■ EXERCISE: Reproduce the full listing exactly.

■ MATERIAL FOR THIS EXERCISE:
-- ==== Sys2Proof/Safety.lean ====
section
/-! DEFINITION. What counts as a safe run, in the terms that statements use. -/

namespace Sys2Proof.Machine

/-- An outcome that goes on: no stop of the model. -/
def Goes (o : Host.Outcome State Fault Refusal) : Prop := ∃ t, o = .next t

/-- Every memory of a state has its canonical form (log 1). -/
def State.MemOk (s : State) : Prop := Memory.wf s.phys = true ∧ Memory.wf s.pad = true

/-- A run of `n` steps meets no stop. -/
def SafeFor (s : State) : Nat → Prop
  | 0 => True
  | n + 1 => ∃ t, step s = .next t ∧ SafeFor t n

end Sys2Proof.Machine
end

■ ANSWER TO THIS EXERCISE:
-- ==== Sys2Proof/Safety.lean ====
section
/-! DEFINITION. What counts as a safe run, in the terms that statements use. -/

namespace Sys2Proof.Machine

/-- An outcome that goes on: no stop of the model. -/
def Goes (o : Host.Outcome State Fault Refusal) : Prop := ∃ t, o = .next t

/-- Every memory of a state has its canonical form (log 1). -/
def State.MemOk (s : State) : Prop := Memory.wf s.phys = true ∧ Memory.wf s.pad = true

/-- A run of `n` steps meets no stop. -/
def SafeFor (s : State) : Nat → Prop
  | 0 => True
  | n + 1 => ∃ t, step s = .next t ∧ SafeFor t n

end Sys2Proof.Machine
end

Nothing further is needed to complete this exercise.